Massage, facilitating bonding, allows for the child to trust and learn as well. By understanding routine and anticipation, a child will know and be able to communicate through cues his/her wants with regard to the therapy.  The more words a mother says to the child (through nursery rhymes, songs, and explanation) throughout the duration of the massage will further the vocabulary of that baby into his or her toddler years and beyond.

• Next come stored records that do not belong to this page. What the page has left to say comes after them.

/-! Machine/Power.lean -/

theorem Dev.setCone_keeps {kof : KeptOf} (d : Dev) (n : Nat) (hd : d.Kept kof) :
    (Dev.setCone d n).Kept kof := by
  unfold Dev.setCone
  try dsimp only
  repeat' first
    | with_reducible assumption
    | intro _
    | with_reducible apply Dev.put_keeps
    | with_reducible apply Dev.putB_keeps
    | simp only [keep_mk]
    | dsimp only
    | split
    | with_reducible refine keep_fst (by with_reducible assumption) ?_

theorem Dev.coneFall_keeps {kof : KeptOf} (d : Dev) (hd : d.Kept kof) :
    (Dev.coneFall d).Kept kof := by
  unfold Dev.coneFall
  try dsimp only
  repeat' first
    | with_reducible assumption
    | intro _
    | with_reducible apply Dev.setCone_keeps
    | simp only [keep_mk]
    | dsimp only
    | split
    | with_reducible refine keep_fst (by with_reducible assumption) ?_

theorem Dev.coneRise_keeps {kof : KeptOf} (d : Dev) (hd : d.Kept kof) :
    (Dev.coneRise d).Kept kof := by
  unfold Dev.coneRise
  try dsimp only
  repeat' first
    | with_reducible assumption
    | intro _
    | with_reducible apply keep_ite
    | with_reducible apply Dev.setCone_keeps
    | simp only [keep_mk]
    | dsimp only
    | split
    | with_reducible refine keep_fst (by with_reducible assumption) ?_

theorem Dev.pwrCtrl_keeps {kof : KeptOf} (d : Dev) (v : Word) (hd : d.Kept kof) :
    (Dev.pwrCtrl d v).Kept kof := by
  unfold Dev.pwrCtrl
  try dsimp only
  repeat' first
    | with_reducible assumption
    | intro _
    | with_reducible apply Dev.wrFields_keeps
    | with_reducible apply Dev.coneFall_keeps
    | simp only [keep_mk]
    | dsimp only
    | split
    | with_reducible refine keep_fst (by with_reducible assumption) ?_

theorem Dev.powerSample_keeps {kof : KeptOf} (d : Dev) (mv iin pin : Nat) (hd : d.Kept kof) :
    (Dev.powerSample d mv iin pin).Kept kof := by
  unfold Dev.powerSample
  try dsimp only
  repeat' first
    | with_reducible assumption
    | intro _
    | with_reducible apply keep_ite
    | with_reducible apply Dev.put_keeps
    | with_reducible apply Dev.coneFall_keeps
    | simp only [keep_mk]
    | dsimp only
    | split
    | with_reducible refine keep_fst (by with_reducible assumption) ?_

theorem Dev.capMiss_keeps {kof : KeptOf} (d : Dev) (hd : d.Kept kof) :
    (Dev.capMiss d).Kept kof := by
  unfold Dev.capMiss
  try dsimp only
  repeat' first
    | with_reducible assumption
    | intro _
    | with_reducible apply keep_ite
    | with_reducible apply Dev.put_keeps
    | with_reducible apply Dev.inc_keeps
    | with_reducible apply Dev.raise_keeps
    | simp only [keep_mk]
    | dsimp only
    | split
    | with_reducible refine keep_fst (by with_reducible assumption) ?_

theorem Dev.overcurrent_keeps {kof : KeptOf} (d : Dev) (hd : d.Kept kof) :
    (Dev.overcurrent d).Kept kof := by
  unfold Dev.overcurrent
  try dsimp only
  repeat' first
    | with_reducible assumption
    | intro _
    | with_reducible apply Dev.coneFall_keeps
    | with_reducible apply Dev.raise_keeps
    | simp only [keep_mk]
    | dsimp only
    | split
    | with_reducible refine keep_fst (by with_reducible assumption) ?_

theorem Dev.setTj_keeps {kof : KeptOf} (d : Dev) (tj die : Nat) (hd : d.Kept kof) :
    (Dev.setTj d tj die).Kept kof := by
  unfold Dev.setTj
  try dsimp only
  repeat' first
    | with_reducible assumption
    | intro _
    | with_reducible apply Dev.put_keeps
    | simp only [keep_mk]
    | dsimp only
    | split
    | with_reducible refine keep_fst (by with_reducible assumption) ?_

theorem Dev.setThermal_keeps {kof : KeptOf} (d : Dev) (n : Nat) (hd : d.Kept kof) :
    (Dev.setThermal d n).Kept kof := by
  unfold Dev.setThermal
  try dsimp only
  repeat' first
    | with_reducible assumption
    | intro _
    | with_reducible apply Dev.put_keeps
    | with_reducible apply Dev.putB_keeps
    | with_reducible apply Dev.coneFall_keeps
    | simp only [keep_mk]
    | dsimp only
    | split
    | with_reducible refine keep_fst (by with_reducible assumption) ?_

theorem Dev.thermalFall_keeps {kof : KeptOf} (d : Dev) (tj die : Nat) (hd : d.Kept kof) :
    (Dev.thermalFall d tj die).Kept kof := by
  unfold Dev.thermalFall
  try dsimp only
  repeat' first
    | with_reducible assumption
    | intro _
    | with_reducible apply keep_ite
    | with_reducible apply Dev.setTj_keeps
    | with_reducible apply Dev.inc_keeps
    | with_reducible apply Dev.setThermal_keeps
    | simp only [keep_mk]
    | dsimp only
    | split
    | with_reducible refine keep_fst (by with_reducible assumption) ?_

theorem Dev.thermalRise_keeps {kof : KeptOf} (d : Dev) (tj die : Nat) (hd : d.Kept kof) :
    (Dev.thermalRise d tj die).Kept kof := by
  unfold Dev.thermalRise
  try dsimp only
  repeat' first
    | with_reducible assumption
    | intro _
    | with_reducible apply keep_ite
    | with_reducible apply Dev.setTj_keeps
    | with_reducible apply Dev.setThermal_keeps
    | simp only [keep_mk]
    | dsimp only
    | split
    | with_reducible refine keep_fst (by with_reducible assumption) ?_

For premature babies in the NICU, research shows that massage allows them to be released up to five days sooner and increases weight gain.  Premature babies need to save their energy to develop and grow. Those babies who become disorganized, over-active, and over-stimulated can’t properly do that.  Massage helps calm them. It’s also a way for parents to do something for their little ones, as a parent can feel very helpless in the NICU (I know that first-hand).

Ellie, learn the techniques for infant massage when you have a baby.  You will cherish the time that you have with your little one, and knowing that you are doing something so healthy for them is such a rewarding feeling.

I love you Bean and thank you for letting me use you to practice on!
Mom

P.S. As an instructor, we teach parents to always ask their infant permission before they begin to massage.  It gets parents into the habit of teaching their children that they have a choice to be touched and it’s good practice for children to understand they have the right to say no.

Thursday, May 2, 2013

Life Lessons Month of May: Blog 1- Letters from Mom & Mimi


Hi Ellie!

Because of a slight disaster this past week, I am prepared for my week’s blog.
I shall call it:

Life Lesson Learned #9: If you are not a housepainter by trade, then don’t attempt to do your own fix-ups.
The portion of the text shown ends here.